→ **Data**
/-! ### Steps, turns, reset -/

/-- A step runs the decoded command: on the block's turn with `PEND = 0`, step is exec of what the port decodes to, on the
state with those words taken and the turn used up. -/
def Obligations.StepRunsDecodedCommand : Prop :=
  ∀ (s : State) (i : Instr) (rest : List Word),
    s.cfg.wf = true → s.pend = false → s.turnOf = .block → decode s.cfg s.port = .command i rest →
    step s = exec i { s with port := rest, sched := s.sched.tail }

/-- R67 step 2: the step on an illegal header: refused by a faulted block, else the fault entry with ILLEGAL_CMD; its
framed words are consumed. -/
def Obligations.StepAnswersIllegalHeader : Prop :=
  ∀ (s : State) (h : Word) (why : Reject) (rest : List Word),
    s.cfg.wf = true → s.pend = false → s.turnOf = .block → decode s.cfg s.port = .illegal h why rest →
    step s = .next
      (if s.faulted then
        { s with port := rest, sched := s.sched.tail, responses := ⟨true, s.fcause.setWidth 32⟩ :: s.responses }
      else
        { s with port := rest, sched := s.sched.tail, faulted := true, fcause := 1, fcmd := h,
                 responses := ⟨true, 1⟩ :: s.responses })

/-- R75 and log 5: with no whole command at the port the block idles; nothing but the used-up turn changes. -/
def Obligations.IdleBlockKeepsItsState : Prop :=
  ∀ s : State, s.cfg.wf = true → s.pend = false → s.turnOf = .block →
    (s.port = [] ∨ ∃ h t, s.port = h :: t ∧ h.extractLsb' 28 4 = 0x3 ∧ t.length < (s.cfg.n + 3) / 4) →
    step s = .next { s with sched := s.sched.tail }

/-- 70_reset_and_hazards.md R150, R151: reset, between commands, while PRESENT waits or inside a command, leads from every
state, a faulted one included, to the reset value of every register, without a response; no byte of the frame store has
a value afterwards (log 3), and the port is ready. Inside a command, that command's words are gone (log 9, 18). -/
def Obligations.ResetRestoresEveryRegister : Prop :=
  ∀ s : State, s.cfg.wf = true → s.resetDue = true →
    ∃ t, step s = .next t ∧ t.cfg = s.cfg ∧ t.pal = s.cfg.palette ∧ t.back = .A ∧ t.scan = .B ∧ t.pend = false ∧
      t.lineNext = 0 ∧ t.inited = false ∧ t.faulted = false ∧ t.fcause = 0 ∧ t.fcmd = 0 ∧ t.exitFlag = false ∧
      t.rawCur = 0 ∧ t.rawPrev = 0 ∧ t.joypad = 0xFF ∧ t.responses = s.responses ∧
      (∀ a, t.writerByte a = none ∧ t.displayByte a = none) ∧
      (∀ i rest, s.turnOf = .resetInCommand → s.pend = false → decode s.cfg s.port = .command i rest →
        t.port = portAfterReset s.cfg rest)

/-- 10_state.md R30 for the machine's own reset state: `STATUS` reads 0x00004000, and the joypad, the fault register and
the frame store are as R30 says. -/
def Obligations.ResetStateReadsAsSpecified : Prop :=
  exec .rdstat State.reset = .next { State.reset with responses := [⟨false, 0x00004000⟩] } ∧
  exec .rdjoy State.reset = .next { State.reset with responses := [⟨false, 0x000000FF⟩] } ∧
  exec .rdfault State.reset = .next { State.reset with responses := [⟨false, 0x00000000⟩] } ∧
  State.reset.rawCur = 0 ∧ State.reset.rawPrev = 0 ∧ State.reset.pal = State.reset.cfg.palette ∧
  ∀ a, State.reset.writerByte a = none ∧ State.reset.displayByte a = none

/-- Nothing stops the machine: in a well-formed configuration every step from every state answers a next state. In
particular no command writes outside the slots, and every header value is a command or a fault. -/
def Obligations.EveryStepAnswersNext : Prop :=
  ∀ s : State, s.cfg.wf = true → ∃ t, step s = .next t

/-- The invariant holds right after reset, in every well-formed configuration. -/
def Obligations.InvariantHoldsAtReset : Prop :=
  Inv State.reset ∧ ∀ c : Config, c.wf = true → Inv (State.resetOf c)

/-- Every step keeps the invariant. -/
def Obligations.StepKeepsInvariant : Prop :=
  ∀ s t : State, Inv s → step s = .next t → Inv t

/-- 00_scope.md R4, 10_state.md R13: no step changes the configuration, and `PAL` holds `PALETTE` in every state reached
from reset. -/
def Obligations.ConfigurationAndPaletteNeverChange : Prop :=
  (∀ s t : State, step s = .next t → t.cfg = s.cfg ∧ (s.pal = s.cfg.palette → t.pal = t.cfg.palette)) ∧
  (∀ (c : Config) (s : State), Reachable c s → s.cfg = c ∧ s.pal = c.palette)

/-- 10_state.md R29: in every state reached from reset exactly one slot is back and the other front; with `PEND = 0` the
display reads the front slot; with `PEND = 1` it reads one of the two. -/
def Obligations.ReachableStatesKeepTheSwapGate : Prop :=
  ∀ (c : Config) (s : State), c.wf = true → Reachable c s →
    (s.front ≠ s.back ∧ (s.front = .A ∨ s.back = .A) ∧ (s.front = .B ∨ s.back = .B)) ∧
    (s.pend = false → s.scan = s.front) ∧ (s.pend = true → s.scan = s.front ∨ s.scan = s.back)

/-- 10_state.md R18, R19, R20, R21, R22: until reset, `INITED`, `FAULTED` and `EXIT` stay 1 once they are 1, and the first
fault's `FCAUSE` and `FCMD` are kept. -/
def Obligations.FlagsAreStickyUntilReset : Prop :=
  ∀ s t : State, s.resetDue = false → step s = .next t →
    (s.inited = true → t.inited = true) ∧ (s.exitFlag = true → t.exitFlag = true) ∧
    (s.faulted = true → t.faulted = true ∧ t.fcause = s.fcause ∧ t.fcmd = s.fcmd)

/-! ### Responses and faults -/

/-- R68: a command answers exactly one response when it is done (PRESENT only when it completes); `err = 1` carries the
code of the first fault, and INIT, SCANLINE and PRESENT answer (0, 0) when they are executed. -/
def Obligations.OneResponsePerCommand : Prop :=
  ∀ (i : Instr) (s t : State), exec i s = .next t →
    (i = .present ∧ t.pend = true ∧ t.responses = s.responses) ∨
    (∃ r, t.responses = r :: s.responses ∧ (r.err = true → r.data = t.fcause.setWidth 32) ∧
      (r.err = false → i = .init ∨ i = .present ∨ (∃ line payload, i = .scanline line payload) → r.data = 0))

/-- 60_exceptions.md R131: the fault entry writes `FAULTED`, `FCAUSE` and `FCMD` (the command's header word), responds
(1, cause) and changes nothing else, whichever command takes it. -/
def Obligations.FaultEntryChangesOnlyFaultRegisters : Prop :=
  (∀ (i : Instr) (s t : State), s.faulted = false → exec i s = .next t → t.faulted = true →
    ∃ cause : Cause, t = { s with faulted := true, fcause := cause.code, fcmd := (encode i).headD 0,
                                  responses := ⟨true, cause.code.setWidth 32⟩ :: s.responses }) ∧
  (∀ (h : Word) (s : State), s.faulted = false →
    s.illegalCommand h = { s with faulted := true, fcause := Cause.illegalCmd.code, fcmd := h,
                                  responses := ⟨true, Cause.illegalCmd.code.setWidth 32⟩ :: s.responses })

/-- R132: of several fault conditions the first in the spec's order is the one reported, with the codes of R130. -/
def Obligations.FaultPriority : Prop :=
  (∀ s : State, s.faulted = false → s.inited = true → ∃ t, exec .init s = .next t ∧ t.faulted = true ∧ t.fcause = 3) ∧
  (∀ (line : Byte) (payload : List Word) (s : State), s.faulted = false →
    (s.inited = false → ∃ t, exec (.scanline line payload) s = .next t ∧ t.faulted = true ∧ t.fcause = 2) ∧
    (s.inited = true → s.cfg.h ≤ line.toNat →
      ∃ t, exec (.scanline line payload) s = .next t ∧ t.faulted = true ∧ t.fcause = 4) ∧
    (s.inited = true → line.toNat < s.cfg.h → line ≠ s.lineNext →
      ∃ t, exec (.scanline line payload) s = .next t ∧ t.faulted = true ∧ t.fcause = 5)) ∧
  (∀ s : State, s.faulted = false → s.pend = false →
    (s.inited = false → ∃ t, exec .present s = .next t ∧ t.faulted = true ∧ t.fcause = 2) ∧
    (s.inited = true → s.lineNext.toNat ≠ s.cfg.h → ∃ t, exec .present s = .next t ∧ t.faulted = true ∧ t.fcause = 6)) ∧
  (∀ (s : State) (h : Word) (why : Reject) (rest : List Word),
    s.cfg.wf = true → s.pend = false → s.faulted = false → s.turnOf = .block → decode s.cfg s.port = .illegal h why rest →
    ∃ t, step s = .next t ∧ t.faulted = true ∧ t.fcause = 1)

/-- 60_exceptions.md R133: once `FAULTED = 1`, INIT, SCANLINE, PRESENT, SAMPLE and malformed headers are refused with
`FCAUSE` and no effect (the words are consumed, PRESENT does not wait); RESOLVE, RDJOY, RDSTAT and RDFAULT are answered as
usual; nothing else of the state changes. The last case, no whole command at the port, is the idle step: the model's
choice (DESIGN CHOICE, log 5), no part of R133. -/
def Obligations.FaultedBlockRefuses : Prop :=
  ∀ s t : State, s.faulted = true → s.pend = false → s.turnOf = .block → step s = .next t →
    (∃ i rest, decode s.cfg s.port = .command i rest ∧
      (i = .init ∨ i = .present ∨ (∃ line payload, i = .scanline line payload) ∨ (∃ raw, i = .sample raw)) ∧
      t = { s with port := rest, sched := s.sched.tail, responses := ⟨true, s.fcause.setWidth 32⟩ :: s.responses }) ∨
    (∃ h why rest, decode s.cfg s.port = .illegal h why rest ∧
      t = { s with port := rest, sched := s.sched.tail, responses := ⟨true, s.fcause.setWidth 32⟩ :: s.responses }) ∨
    (∃ i rest data, decode s.cfg s.port = .command i rest ∧
      ((∃ idx, i = .resolve idx ∧ data = resolve s.pal idx) ∨ (i = .rdjoy ∧ data = s.joypad.setWidth 32) ∨
        (i = .rdstat ∧ data = s.statusWord) ∨ (i = .rdfault ∧ data = s.fcmd)) ∧
      t = { s with port := rest, sched := s.sched.tail, responses := ⟨false, data⟩ :: s.responses }) ∨
    (∃ why, decode s.cfg s.port = .waiting why ∧ t = { s with sched := s.sched.tail })

/-- 42_framesync.md R105: for every protocol position but W (which accepts no command) and every well-formed command, the next position and the
fault raised are the table's. -/
def Obligations.PositionsFollowProtocolTable : Prop :=
  ∀ (i : Instr) (s : State), Inv s → i.wf s.cfg = true → s.position ≠ .presentWaiting →
    ∃ t, exec i s = .next t ∧ t.position = (protocolTable s.cfg s.position i).1 ∧
      (match (protocolTable s.cfg s.position i).2 with
       | some cause => s.faulted = false ∧ t.faulted = true ∧ t.fcause = cause.code
       | none => t.faulted = s.faulted ∧ t.fcause = s.fcause)

/-! ### The palette -/

/-- 40_palette.md R81: RESOLVE answers entry `IDX8 mod 4` of the palette, in every state, and changes nothing. -/
def Obligations.ResolveAnswersPaletteEntry : Prop :=
  ∀ (idx : Byte) (s : State), exec (.resolve idx) s = .next { s with responses := ⟨false,
    (if idx.toNat % 4 = 0 then s.pal.p0 else if idx.toNat % 4 = 1 then s.pal.p1
     else if idx.toNat % 4 = 2 then s.pal.p2 else s.pal.p3)⟩ :: s.responses }

/-! ### The compositor and the frame store -/

/-- 41_compositor.md R85, R86, R87, R90: in a well-formed configuration, an initialised block that is not faulted executes
the SCANLINE of the next line: it responds (0, 0), `LINE_NEXT` is `LINE + 1`, and byte k of pixel x of that line, in the
slot that is back, is byte k (little-endian) of the palette entry of container x, in what the block wrote and in what the
display sees. -/
def Obligations.ScanlineWritesExpandedRow : Prop :=
  ∀ (line : Byte) (payload : List Word) (s : State),
    s.cfg.wf = true → s.faulted = false → s.inited = true → line = s.lineNext → line.toNat < s.cfg.h →
    payload.length = (s.cfg.n + 3) / 4 →
    ∃ t, exec (.scanline line payload) s = .next t ∧
      t.lineNext.toNat = line.toNat + 1 ∧ t.responses = ⟨false, 0⟩ :: s.responses ∧
      ∀ x k, x < s.cfg.n → k < s.cfg.pixBytes → ∀ w, payload[x / 4]? = some w →
        t.writerByte (s.cfg.bufBase s.back + s.cfg.pixBytes * (s.cfg.baseOff + s.cfg.stride * line.toNat + x) + k)
          = some ((s.pal.get (w.extractLsb' (8 * (x % 4)) 2)).extractLsb' (8 * k) 8) ∧
        t.displayByte (s.cfg.bufBase s.back + s.cfg.pixBytes * (s.cfg.baseOff + s.cfg.stride * line.toNat + x) + k)
          = some ((s.pal.get (w.extractLsb' (8 * (x % 4)) 2)).extractLsb' (8 * k) 8)

/-- R89: whatever a SCANLINE does, every byte outside its `N*PIX_BYTES` bytes in the slot that is back keeps its value in
both views, and of the registers only `LINE_NEXT` changes, or on a fault `FAULTED`, `FCAUSE`, `FCMD`; a SCANLINE that
faults or is refused changes no byte at all. -/
def Obligations.ScanlineChangesOnlyItsRow : Prop :=
  ∀ (line : Byte) (payload : List Word) (s t : State), payload.length = (s.cfg.n + 3) / 4 →
    exec (.scanline line payload) s = .next t →
    (∀ a, ¬ InRow s.cfg s.back line.toNat a → ReadsSame s t a) ∧
    ((t = { s with memW := t.memW, memD := t.memD, lineNext := line + 1, responses := ⟨false, 0⟩ :: s.responses } ∧
        line = s.lineNext ∧ s.faulted = false) ∨
     (t = { s with faulted := true, fcause := t.fcause, fcmd := t.fcmd, responses := t.responses } ∧
        ∀ a, ReadsSame s t a))

/-- 20_memory.md R42, R44, 41_compositor.md R91: in a well-formed configuration every pixel of every scanline lies in one
surface row, inside its visible part and inside its slot, at an aligned address, below `2^ADDR_W`. -/
def Obligations.RowsStayInsideTheirSlot : Prop :=
  ∀ (c : Config) (slot : Slot) (line x : Nat), c.wf = true → line < c.h → x < c.n →
    (c.baseOff + c.stride * line + x) / c.stride = c.baseOff / c.stride + line ∧
    (c.baseOff + c.stride * line + x) % c.stride = c.baseOff % c.stride + x ∧
    c.baseOff % c.stride + x < c.surfW ∧ c.baseOff / c.stride + line < c.surfH ∧
    c.bufBase slot ≤ c.pixAddr slot line x ∧
    c.pixAddr slot line x + c.pixBytes ≤ c.bufBase slot + c.pixBytes * (c.stride * c.surfH) ∧
    c.pixAddr slot line x + c.pixBytes ≤ 2 ^ c.addrW ∧ c.pixAddr slot line x % c.pixBytes = 0

/-- 41_compositor.md R85 and 20_memory.md R48: the meaning of SCANLINE reads, at every byte of both views, as the
pseudocode's pixel writes done one at a time in any order, followed by the flush. -/
def Obligations.ScanlineAgreesWithPixelLoop : Prop :=
  ∀ (line : Byte) (payload : List Word) (s t : State) (xs : List Nat),
    s.cfg.wf = true → s.faulted = false → s.inited = true → line = s.lineNext → line.toNat < s.cfg.h →
    payload.length = (s.cfg.n + 3) / 4 → xs.Perm (List.range s.cfg.n) → exec (.scanline line payload) s = .next t →
    ∀ a, ReadsSame (scanlineByPixels line.toNat payload xs s) t a

/-- 42_framesync.md R104, 20_memory.md R48, R50: after INIT no step but a reset changes, in either view, a byte of the slot
the display is reading, and while the step runs the display can read there only what it could read before it. -/
def Obligations.DisplayedSlotIsNeverWritten : Prop :=
  ∀ s t : State, Inv s → s.inited = true → s.resetDue = false → step s = .next t →
    ∀ a, s.cfg.inSlot s.scan a = true →
      ReadsSame s t a ∧ ∀ b, displayMayReadDuring s t a b = s.displayMayRead a b
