-- ==== Sys2Proof/Laws/PerInstr.lean ====
section
/-! SUPPORT. Facts about every command as syntax, one lemma per constructor: family Framing says that a command's header
carries its opcode and that its words are as many as the header's opcode frames (30_encoding.md R60, R66). -/

namespace Sys2Proof.Laws.Framing

open Sys2Proof

/-- The opcode of a command (R66). -/
def opcodeOf : Instr → BitVec 4
  | .init => 0x1
  | .resolve _ => 0x2
  | .scanline _ _ => 0x3
  | .present => 0x4
  | .sample _ => 0x5
  | .rdjoy => 0x6
  | .rdstat => 0x7
  | .rdfault => 0x8

/-- The header carries the opcode, and the words of a well-formed command are as many as that opcode frames. -/
def Statement (i : Instr) : Prop :=
  opcode i.header = opcodeOf i ∧ ∀ c : Config, i.wf c = true → (encode i).length = frameLength c i.header

theorem init : Statement .init := ⟨by decide, fun _ _ => rfl⟩

theorem resolve (idx : Byte) : Statement (.resolve idx) := by
  have h : opcode (Instr.resolve idx).header = 0x2 := by revert idx; decide
  exact ⟨h, fun c _ => by rw [frameLength, h]; rfl⟩

theorem scanline (line : Byte) (payload : List Word) : Statement (.scanline line payload) := by
  have h : opcode (Instr.scanline line payload).header = 0x3 := by
    show opcode (0x30000000#32 ||| line.setWidth 32) = 0x3
    revert line; decide
  refine ⟨h, fun c hw => ?_⟩
  rw [frameLength, h]
  simp only [Instr.wf, beq_iff_eq] at hw
  simp only [encode, Instr.payload, List.length_cons, hw, if_true]
  omega

theorem present : Statement .present := ⟨by decide, fun _ _ => rfl⟩

theorem sample (raw : BitVec 16) : Statement (.sample raw) := by
  have h : opcode (Instr.sample raw).header = 0x5 := by
    show (0x50000000#32 ||| raw.setWidth 32).extractLsb' 28 4 = 0x5
    rw [BitVec.extractLsb'_or, setWidth_extract_high raw 28 4 (by omega)]
    decide
  exact ⟨h, fun c _ => by rw [frameLength, h]; rfl⟩

theorem rdjoy : Statement .rdjoy := ⟨by decide, fun _ _ => rfl⟩

theorem rdstat : Statement .rdstat := ⟨by decide, fun _ _ => rfl⟩

theorem rdfault : Statement .rdfault := ⟨by decide, fun _ _ => rfl⟩

end Sys2Proof.Laws.Framing
end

→ **Directions**
The line containing "turn changes. -/" marks the end. Please print exactly every line from the top of the data to it, both included, and nothing more.

→ **Answer area**
/-! ### Steps, turns, reset -/

/-- A step runs the decoded command: on the block's turn with `PEND = 0`, step is exec of what the port decodes to, on the
state with those words taken and the turn used up. -/
def Obligations.StepRunsDecodedCommand : Prop :=
  ∀ (s : State) (i : Instr) (rest : List Word),
    s.cfg.wf = true → s.pend = false → s.turnOf = .block → decode s.cfg s.port = .command i rest →
    step s = exec i { s with port := rest, sched := s.sched.tail }

/-- R67 step 2: the step on an illegal header: refused by a faulted block, else the fault entry with ILLEGAL_CMD; its
framed words are consumed. -/
def Obligations.StepAnswersIllegalHeader : Prop :=
  ∀ (s : State) (h : Word) (why : Reject) (rest : List Word),
    s.cfg.wf = true → s.pend = false → s.turnOf = .block → decode s.cfg s.port = .illegal h why rest →
    step s = .next
      (if s.faulted then
        { s with port := rest, sched := s.sched.tail, responses := ⟨true, s.fcause.setWidth 32⟩ :: s.responses }
      else
        { s with port := rest, sched := s.sched.tail, faulted := true, fcause := 1, fcmd := h,
                 responses := ⟨true, 1⟩ :: s.responses })

/-- R75 and log 5: with no whole command at the port the block idles; nothing but the used-up turn changes. -/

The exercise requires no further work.